-- ==== Sys2Proof/WellFormed.lean ====
section
/-! DEFINITION. Which commands a packet can carry: an integer operand must fit its 32-bit two's complement field and a
length its 7-bit field (spec/30_encoding.md R51, R52). Legality of the values is no matter of form: a well-formed
command may still raise InvalidArgument. -/

namespace Sys2Proof

/-- The integer fits the 32-bit two's complement field `A` or `B` (R51). -/
def fitsI32 (a : Int) : Bool := decide (-2147483648 ≤ a) && decide (a ≤ 2147483647)

/-- The length fits the 7-bit field `len` (R51: "0 to 127"). -/
def fitsLen (n : Nat) : Bool := decide (n < 128)

/-- Every operand fits its field. -/
def Instr.wellFormed : Instr → Bool
  | .nop => true
  | .dset _ a e _ => fitsI32 a && fitsI32 e
  | .dview _ _ a e => fitsI32 a && fitsI32 e
  | .dimm _ _ => true
  | .size _ => true
  | .mrd a => fitsI32 a
  | .mwr a _ => fitsI32 a
  | .getbit _ a => fitsI32 a
  | .getbits _ a len => fitsI32 a && fitsLen len
  | .rset _ a e => fitsI32 a && fitsI32 e
  | .rclr _ a e => fitsI32 a && fitsI32 e
  | .rxor _ a e => fitsI32 a && fitsI32 e
  | .wbitSet _ a _ => fitsI32 a
  | .wbitAnd _ a _ => fitsI32 a
  | .wbitOr _ a _ => fitsI32 a
  | .wbitXor _ a _ => fitsI32 a
  | .wbitsSet _ a len _ => fitsI32 a && fitsLen len
  | .wbitsAnd _ a len _ => fitsI32 a && fitsLen len
  | .wbitsOr _ a len _ => fitsI32 a && fitsLen len
  | .wbitsXor _ a len _ => fitsI32 a && fitsLen len
  | .wfillSet _ _ => true
  | .wfillAnd _ _ => true
  | .wfillOr _ _ => true
  | .wfillXor _ _ => true
  | .wrangeSet _ a e _ => fitsI32 a && fitsI32 e
  | .wrangeAnd _ a e _ => fitsI32 a && fitsI32 e
  | .wrangeOr _ a e _ => fitsI32 a && fitsI32 e
  | .wrangeXor _ a e _ => fitsI32 a && fitsI32 e
  | .wstoreSet _ _ a => fitsI32 a
  | .wstoreAnd _ _ a => fitsI32 a
  | .wstoreOr _ _ a => fitsI32 a
  | .wstoreXor _ _ a => fitsI32 a

end Sys2Proof
end

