/-- The laws of spec/43_combinator_bit_span.md section 4, which the spec marks as derived: a span or bit written with
SET is read back; `WBIT.k` has the effect of `WBITS.k` with length 1; AND with ones, OR and XOR with zeros change no
bit. -/
def Obligations.SpanWriteLaws : Prop :=
  (∀ (d : Fin 16) (a : Int) (len : Nat) (v : Word) (s t : State), s.inv → exec (.wbitsSet d a len v) s = .next t →
    t.resp.code = .ok → exec (.getbits d a len) t = .next { t with resp := ⟨.ok, v &&& maskOf len⟩ }) ∧
  (∀ (d : Fin 16) (a : Int) (b : Bool) (s t : State), s.inv → exec (.wbitSet d a b) s = .next t →
    t.resp.code = .ok → exec (.getbit d a) t = .next { t with resp := ⟨.ok, wordOfBit b⟩ }) ∧
  (∀ (k : Kind) (d : Fin 16) (a : Int) (b : Bool) (s : State),
    exec (wbit k d a b) s = exec (wbits k d a 1 (wordOfBit b)) s) ∧
  (∀ (d : Fin 16) (a : Int) (len : Nat) (s t : State),
    exec (.wbitsAnd d a len ones) s = .next t ∨ exec (.wbitsOr d a len 0) s = .next t ∨
      exec (.wbitsXor d a len 0) s = .next t → s.sameWords t)

/-- View transparency (spec/43_combinator_bit_span.md section 4, which the spec marks as derived): with `D[v]` made by
`DVIEW Dv, Ds, a, c`, a bit or span written or read at logical index `i` of `v` is the one at logical index `a + i` of
`s`: the two commands answer the same. -/
def Obligations.ViewTransparency : Prop :=
  ∀ (v r : Fin 16) (a c i : Int) (s t : State), v ≠ r → exec (.dview v r a c) s = .next t → t.resp.code = .ok →
    0 ≤ i → i < c - a →
    (∀ (k : Kind) (b : Bool), exec (wbit k v i b) t = exec (wbit k r (a + i) b) t) ∧
    exec (.getbit v i) t = exec (.getbit r (a + i)) t ∧
    (∀ (k : Kind) (len : Nat) (x : Word), i + len ≤ c - a →
      exec (wbits k v i len x) t = exec (wbits k r (a + i) len x) t ∧
      exec (.getbits v i len) t = exec (.getbits r (a + i) len) t)

/-! ## The combinator with a constant and with a store (spec/44_combinator_fill_range_store.md) -/

/-- R120: the table `Rat`, whole, is `comb` read column by column: combining with the constant `b` is the range op of
the table, or leaves the bit as it is where the table says none; there `WFILL.k` and `WRANGE.k` are still checked in
full, the gate included, and then touch no word. -/
def Obligations.RationalisationIsCombine : Prop :=
  (rationalise .set false = some .clear ∧ rationalise .set true = some .set ∧
    rationalise .and false = some .clear ∧ rationalise .and true = none ∧
    rationalise .or false = none ∧ rationalise .or true = some .set ∧
    rationalise .xor false = none ∧ rationalise .xor true = some .xor) ∧
  (∀ (k : Kind) (b old : Bool),
    (∀ op, rationalise k b = some op → comb k old b = rangeBit op old) ∧ (rationalise k b = none → comb k old b = old)) ∧
  (∀ (k : Kind) (d : Fin 16) (b : Bool) (s : State), rationalise k b = none →
    exec (wfill k d b) s = .next (if (s.window d).mutable then s.done 0 else s.raise .invalidState) ∧
    ∀ a e : Int, exec (wrange k d a e b) s =
      if 0 ≤ a ∧ a ≤ e ∧ e ≤ (s.window d).size then
        .next (if (s.window d).mutable then s.done 0 else s.raise .invalidState)
      else .next (s.raise .invalidArgument))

──────

Goal of the exercise
Your task is to restate the material above word for word.

Your solution
-- ==== Sys2Proof/WellFormed.lean ====
section
/-! DEFINITION. Which commands a packet can carry: an integer operand must fit its 32-bit two's complement field and a
length its 7-bit field (spec/30_encoding.md R51, R52). Legality of the values is no matter of form: a well-formed
command may still raise InvalidArgument. -/

namespace Sys2Proof

/-- The integer fits the 32-bit two's complement field `A` or `B` (R51). -/
def fitsI32 (a : Int) : Bool := decide (-2147483648 ≤ a) && decide (a ≤ 2147483647)

/-- The length fits the 7-bit field `len` (R51: "0 to 127"). -/
def fitsLen (n : Nat) : Bool := decide (n < 128)

/-- Every operand fits its field. -/
def Instr.wellFormed : Instr → Bool
  | .nop => true
  | .dset _ a e _ => fitsI32 a && fitsI32 e
  | .dview _ _ a e => fitsI32 a && fitsI32 e
  | .dimm _ _ => true
  | .size _ => true
  | .mrd a => fitsI32 a
  | .mwr a _ => fitsI32 a
  | .getbit _ a => fitsI32 a
  | .getbits _ a len => fitsI32 a && fitsLen len
  | .rset _ a e => fitsI32 a && fitsI32 e
  | .rclr _ a e => fitsI32 a && fitsI32 e
  | .rxor _ a e => fitsI32 a && fitsI32 e
  | .wbitSet _ a _ => fitsI32 a
  | .wbitAnd _ a _ => fitsI32 a
  | .wbitOr _ a _ => fitsI32 a
  | .wbitXor _ a _ => fitsI32 a
  | .wbitsSet _ a len _ => fitsI32 a && fitsLen len
  | .wbitsAnd _ a len _ => fitsI32 a && fitsLen len
  | .wbitsOr _ a len _ => fitsI32 a && fitsLen len
  | .wbitsXor _ a len _ => fitsI32 a && fitsLen len
  | .wfillSet _ _ => true
  | .wfillAnd _ _ => true
  | .wfillOr _ _ => true
  | .wfillXor _ _ => true
  | .wrangeSet _ a e _ => fitsI32 a && fitsI32 e
  | .wrangeAnd _ a e _ => fitsI32 a && fitsI32 e
  | .wrangeOr _ a e _ => fitsI32 a && fitsI32 e
  | .wrangeXor _ a e _ => fitsI32 a && fitsI32 e
  | .wstoreSet _ _ a => fitsI32 a
  | .wstoreAnd _ _ a => fitsI32 a
  | .wstoreOr _ _ a => fitsI32 a
  | .wstoreXor _ _ a => fitsI32 a

end Sys2Proof
end

/-- The laws of spec/43_combinator_bit_span.md section 4, which the spec marks as derived: a span or bit written with
SET is read back; `WBIT.k` has the effect of `WBITS.k` with length 1; AND with ones, OR and XOR with zeros change no
bit. -/
def Obligations.SpanWriteLaws : Prop :=
  (∀ (d : Fin 16) (a : Int) (len : Nat) (v : Word) (s t : State), s.inv → exec (.wbitsSet d a len v) s = .next t →
    t.resp.code = .ok → exec (.getbits d a len) t = .next { t with resp := ⟨.ok, v &&& maskOf len⟩ }) ∧
  (∀ (d : Fin 16) (a : Int) (b : Bool) (s t : State), s.inv → exec (.wbitSet d a b) s = .next t →
    t.resp.code = .ok → exec (.getbit d a) t = .next { t with resp := ⟨.ok, wordOfBit b⟩ }) ∧
  (∀ (k : Kind) (d : Fin 16) (a : Int) (b : Bool) (s : State),
    exec (wbit k d a b) s = exec (wbits k d a 1 (wordOfBit b)) s) ∧
  (∀ (d : Fin 16) (a : Int) (len : Nat) (s t : State),
    exec (.wbitsAnd d a len ones) s = .next t ∨ exec (.wbitsOr d a len 0) s = .next t ∨
      exec (.wbitsXor d a len 0) s = .next t → s.sameWords t)

/-- View transparency (spec/43_combinator_bit_span.md section 4, which the spec marks as derived): with `D[v]` made by
`DVIEW Dv, Ds, a, c`, a bit or span written or read at logical index `i` of `v` is the one at logical index `a + i` of
`s`: the two commands answer the same. -/
def Obligations.ViewTransparency : Prop :=
  ∀ (v r : Fin 16) (a c i : Int) (s t : State), v ≠ r → exec (.dview v r a c) s = .next t → t.resp.code = .ok →
    0 ≤ i → i < c - a →
    (∀ (k : Kind) (b : Bool), exec (wbit k v i b) t = exec (wbit k r (a + i) b) t) ∧
    exec (.getbit v i) t = exec (.getbit r (a + i)) t ∧
    (∀ (k : Kind) (len : Nat) (x : Word), i + len ≤ c - a →
      exec (wbits k v i len x) t = exec (wbits k r (a + i) len x) t ∧
      exec (.getbits v i len) t = exec (.getbits r (a + i) len) t)

/-! ## The combinator with a constant and with a store (spec/44_combinator_fill_range_store.md) -/

/-- R120: the table `Rat`, whole, is `comb` read column by column: combining with the constant `b` is the range op of
the table, or leaves the bit as it is where the table says none; there `WFILL.k` and `WRANGE.k` are still checked in
full, the gate included, and then touch no word. -/
def Obligations.RationalisationIsCombine : Prop :=
  (rationalise .set false = some .clear ∧ rationalise .set true = some .set ∧
    rationalise .and false = some .clear ∧ rationalise .and true = none ∧
    rationalise .or false = none ∧ rationalise .or true = some .set ∧
    rationalise .xor false = none ∧ rationalise .xor true = some .xor) ∧
  (∀ (k : Kind) (b old : Bool),
    (∀ op, rationalise k b = some op → comb k old b = rangeBit op old) ∧ (rationalise k b = none → comb k old b = old)) ∧
  (∀ (k : Kind) (d : Fin 16) (b : Bool) (s : State), rationalise k b = none →
    exec (wfill k d b) s = .next (if (s.window d).mutable then s.done 0 else s.raise .invalidState) ∧
    ∀ a e : Int, exec (wrange k d a e b) s =
      if 0 ≤ a ∧ a ≤ e ∧ e ≤ (s.window d).size then
        .next (if (s.window d).mutable then s.done 0 else s.raise .invalidState)
      else .next (s.raise .invalidArgument))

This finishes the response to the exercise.